**Directions**
Each line below that includes the word "hubs" is to be reported.

**Supplied records**
@[simp] theorem State.setGang_time (s : State) (g : Nat) (x : Gang) : (s.setGang g x).time = s.time := rfl
@[simp] theorem State.setGang_agenda (s : State) (g : Nat) (x : Gang) : (s.setGang g x).agenda = s.agenda := rfl
@[simp] theorem State.setGang_curGang (s : State) (g : Nat) (x : Gang) : (s.setGang g x).curGang = s.curGang := rfl
@[simp] theorem State.setGang_curSec (s : State) (g : Nat) (x : Gang) : (s.setGang g x).curSec = s.curSec := rfl
@[simp] theorem State.setGang_fresh (s : State) (g : Nat) (x : Gang) : (s.setGang g x).fresh = s.fresh := rfl
@[simp] theorem State.setGang_nextId (s : State) (g : Nat) (x : Gang) : (s.setGang g x).nextId = s.nextId := rfl
@[simp] theorem State.setGang_curEv (s : State) (g : Nat) (x : Gang) : (s.setGang g x).curEv = s.curEv := rfl
@[simp] theorem State.setGang_net (s : State) (g : Nat) (x : Gang) : (s.setGang g x).net = s.net := rfl
@[simp] theorem State.setGang_mem (s : State) (g : Nat) (x : Gang) : (s.setGang g x).mem = s.mem := rfl
@[simp] theorem State.setGang_hostMem (s : State) (g : Nat) (x : Gang) : (s.setGang g x).hostMem = s.hostMem := rfl
@[simp] theorem State.setGang_poolMem (s : State) (g : Nat) (x : Gang) : (s.setGang g x).poolMem = s.poolMem := rfl
@[simp] theorem State.setGang_poolPois (s : State) (g : Nat) (x : Gang) : (s.setGang g x).poolPois = s.poolPois := rfl
@[simp] theorem State.setGang_smeta (s : State) (g : Nat) (x : Gang) : (s.setGang g x).smeta = s.smeta := rfl
@[simp] theorem State.setGang_hold (s : State) (g : Nat) (x : Gang) : (s.setGang g x).hold = s.hold := rfl
@[simp] theorem State.setGang_homeTok (s : State) (g : Nat) (x : Gang) : (s.setGang g x).homeTok = s.homeTok := rfl
@[simp] theorem State.setGang_fences (s : State) (g : Nat) (x : Gang) : (s.setGang g x).fences = s.fences := rfl
@[simp] theorem State.setGang_clampTab (s : State) (g : Nat) (x : Gang) : (s.setGang g x).clampTab = s.clampTab := rfl
@[simp] theorem State.setGang_homes (s : State) (g : Nat) (x : Gang) : (s.setGang g x).homes = s.homes := rfl
@[simp] theorem State.setGang_trecAt (s : State) (g : Nat) (x : Gang) : (s.setGang g x).trecAt = s.trecAt := rfl
@[simp] theorem State.setGang_recastAct (s : State) (g : Nat) (x : Gang) : (s.setGang g x).recastAct = s.recastAct := rfl
@[simp] theorem State.setGang_misses (s : State) (g : Nat) (x : Gang) : (s.setGang g x).misses = s.misses := rfl
@[simp] theorem State.setGang_hints (s : State) (g : Nat) (x : Gang) : (s.setGang g x).hints = s.hints := rfl
@[simp] theorem State.setGang_l2 (s : State) (g : Nat) (x : Gang) : (s.setGang g x).l2 = s.l2 := rfl
@[simp] theorem State.setGang_cores (s : State) (g : Nat) (x : Gang) : (s.setGang g x).cores = s.cores := rfl
@[simp] theorem State.setGang_dies (s : State) (g : Nat) (x : Gang) : (s.setGang g x).dies = s.dies := rfl
@[simp] theorem State.setGang_hubs (s : State) (g : Nat) (x : Gang) : (s.setGang g x).hubs = s.hubs := rfl
@[simp] theorem State.setGang_devs (s : State) (g : Nat) (x : Gang) : (s.setGang g x).devs = s.devs := rfl
@[simp] theorem State.setGang_tenants (s : State) (g : Nat) (x : Gang) : (s.setGang g x).tenants = s.tenants := rfl
@[simp] theorem State.setGang_teamSlots (s : State) (g : Nat) (x : Gang) : (s.setGang g x).teamSlots = s.teamSlots := rfl
@[simp] theorem State.setGang_cohSlots (s : State) (g : Nat) (x : Gang) : (s.setGang g x).cohSlots = s.cohSlots := rfl
@[simp] theorem State.setGang_teams (s : State) (g : Nat) (x : Gang) : (s.setGang g x).teams = s.teams := rfl
@[simp] theorem State.setGang_accesses (s : State) (g : Nat) (x : Gang) : (s.setGang g x).accesses = s.accesses := rfl
@[simp] theorem State.setGang_walks (s : State) (g : Nat) (x : Gang) : (s.setGang g x).walks = s.walks := rfl
@[simp] theorem State.setGang_xfers (s : State) (g : Nat) (x : Gang) : (s.setGang g x).xfers = s.xfers := rfl
@[simp] theorem State.setGang_mats (s : State) (g : Nat) (x : Gang) : (s.setGang g x).mats = s.mats := rfl
@[simp] theorem State.setGang_lateColl (s : State) (g : Nat) (x : Gang) : (s.setGang g x).lateColl = s.lateColl := rfl
@[simp] theorem State.setGang_grants (s : State) (g : Nat) (x : Gang) : (s.setGang g x).grants = s.grants := rfl
@[simp] theorem State.setGang_irqs (s : State) (g : Nat) (x : Gang) : (s.setGang g x).irqs = s.irqs := rfl
@[simp] theorem State.setGang_turn (s : State) (g : Nat) (x : Gang) : (s.setGang g x).turn = s.turn := rfl

@[simp] theorem State.setTeam_time (s : State) (k : Nat) (x : Team) : (s.setTeam k x).time = s.time := rfl
@[simp] theorem State.setTeam_agenda (s : State) (k : Nat) (x : Team) : (s.setTeam k x).agenda = s.agenda := rfl
@[simp] theorem State.setTeam_curGang (s : State) (k : Nat) (x : Team) : (s.setTeam k x).curGang = s.curGang := rfl
@[simp] theorem State.setTeam_curSec (s : State) (k : Nat) (x : Team) : (s.setTeam k x).curSec = s.curSec := rfl
@[simp] theorem State.setTeam_fresh (s : State) (k : Nat) (x : Team) : (s.setTeam k x).fresh = s.fresh := rfl
@[simp] theorem State.setTeam_nextId (s : State) (k : Nat) (x : Team) : (s.setTeam k x).nextId = s.nextId := rfl
@[simp] theorem State.setTeam_curEv (s : State) (k : Nat) (x : Team) : (s.setTeam k x).curEv = s.curEv := rfl
@[simp] theorem State.setTeam_net (s : State) (k : Nat) (x : Team) : (s.setTeam k x).net = s.net := rfl
@[simp] theorem State.setTeam_mem (s : State) (k : Nat) (x : Team) : (s.setTeam k x).mem = s.mem := rfl
@[simp] theorem State.setTeam_hostMem (s : State) (k : Nat) (x : Team) : (s.setTeam k x).hostMem = s.hostMem := rfl
@[simp] theorem State.setTeam_poolMem (s : State) (k : Nat) (x : Team) : (s.setTeam k x).poolMem = s.poolMem := rfl
@[simp] theorem State.setTeam_poolPois (s : State) (k : Nat) (x : Team) : (s.setTeam k x).poolPois = s.poolPois := rfl
@[simp] theorem State.setTeam_smeta (s : State) (k : Nat) (x : Team) : (s.setTeam k x).smeta = s.smeta := rfl
@[simp] theorem State.setTeam_hold (s : State) (k : Nat) (x : Team) : (s.setTeam k x).hold = s.hold := rfl
@[simp] theorem State.setTeam_homeTok (s : State) (k : Nat) (x : Team) : (s.setTeam k x).homeTok = s.homeTok := rfl
@[simp] theorem State.setTeam_fences (s : State) (k : Nat) (x : Team) : (s.setTeam k x).fences = s.fences := rfl
@[simp] theorem State.setTeam_clampTab (s : State) (k : Nat) (x : Team) : (s.setTeam k x).clampTab = s.clampTab := rfl
@[simp] theorem State.setTeam_homes (s : State) (k : Nat) (x : Team) : (s.setTeam k x).homes = s.homes := rfl
@[simp] theorem State.setTeam_trecAt (s : State) (k : Nat) (x : Team) : (s.setTeam k x).trecAt = s.trecAt := rfl
@[simp] theorem State.setTeam_recastAct (s : State) (k : Nat) (x : Team) : (s.setTeam k x).recastAct = s.recastAct := rfl
@[simp] theorem State.setTeam_misses (s : State) (k : Nat) (x : Team) : (s.setTeam k x).misses = s.misses := rfl
@[simp] theorem State.setTeam_hints (s : State) (k : Nat) (x : Team) : (s.setTeam k x).hints = s.hints := rfl
@[simp] theorem State.setTeam_l2 (s : State) (k : Nat) (x : Team) : (s.setTeam k x).l2 = s.l2 := rfl
@[simp] theorem State.setTeam_cores (s : State) (k : Nat) (x : Team) : (s.setTeam k x).cores = s.cores := rfl
@[simp] theorem State.setTeam_dies (s : State) (k : Nat) (x : Team) : (s.setTeam k x).dies = s.dies := rfl
@[simp] theorem State.setTeam_hubs (s : State) (k : Nat) (x : Team) : (s.setTeam k x).hubs = s.hubs := rfl
@[simp] theorem State.setTeam_devs (s : State) (k : Nat) (x : Team) : (s.setTeam k x).devs = s.devs := rfl
@[simp] theorem State.setTeam_tenants (s : State) (k : Nat) (x : Team) : (s.setTeam k x).tenants = s.tenants := rfl
@[simp] theorem State.setTeam_teamSlots (s : State) (k : Nat) (x : Team) : (s.setTeam k x).teamSlots = s.teamSlots := rfl
@[simp] theorem State.setTeam_cohSlots (s : State) (k : Nat) (x : Team) : (s.setTeam k x).cohSlots = s.cohSlots := rfl
@[simp] theorem State.setTeam_gangs (s : State) (k : Nat) (x : Team) : (s.setTeam k x).gangs = s.gangs := rfl
@[simp] theorem State.setTeam_accesses (s : State) (k : Nat) (x : Team) : (s.setTeam k x).accesses = s.accesses := rfl
@[simp] theorem State.setTeam_walks (s : State) (k : Nat) (x : Team) : (s.setTeam k x).walks = s.walks := rfl
@[simp] theorem State.setTeam_xfers (s : State) (k : Nat) (x : Team) : (s.setTeam k x).xfers = s.xfers := rfl
@[simp] theorem State.setTeam_mats (s : State) (k : Nat) (x : Team) : (s.setTeam k x).mats = s.mats := rfl
@[simp] theorem State.setTeam_lateColl (s : State) (k : Nat) (x : Team) : (s.setTeam k x).lateColl = s.lateColl := rfl
@[simp] theorem State.setTeam_grants (s : State) (k : Nat) (x : Team) : (s.setTeam k x).grants = s.grants := rfl
@[simp] theorem State.setTeam_irqs (s : State) (k : Nat) (x : Team) : (s.setTeam k x).irqs = s.irqs := rfl
@[simp] theorem State.setTeam_turn (s : State) (k : Nat) (x : Team) : (s.setTeam k x).turn = s.turn := rfl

**Result below**
@[simp] theorem State.setGang_hubs (s : State) (g : Nat) (x : Gang) : (s.setGang g x).hubs = s.hubs := rfl
@[simp] theorem State.setTeam_hubs (s : State) (k : Nat) (x : Team) : (s.setTeam k x).hubs = s.hubs := rfl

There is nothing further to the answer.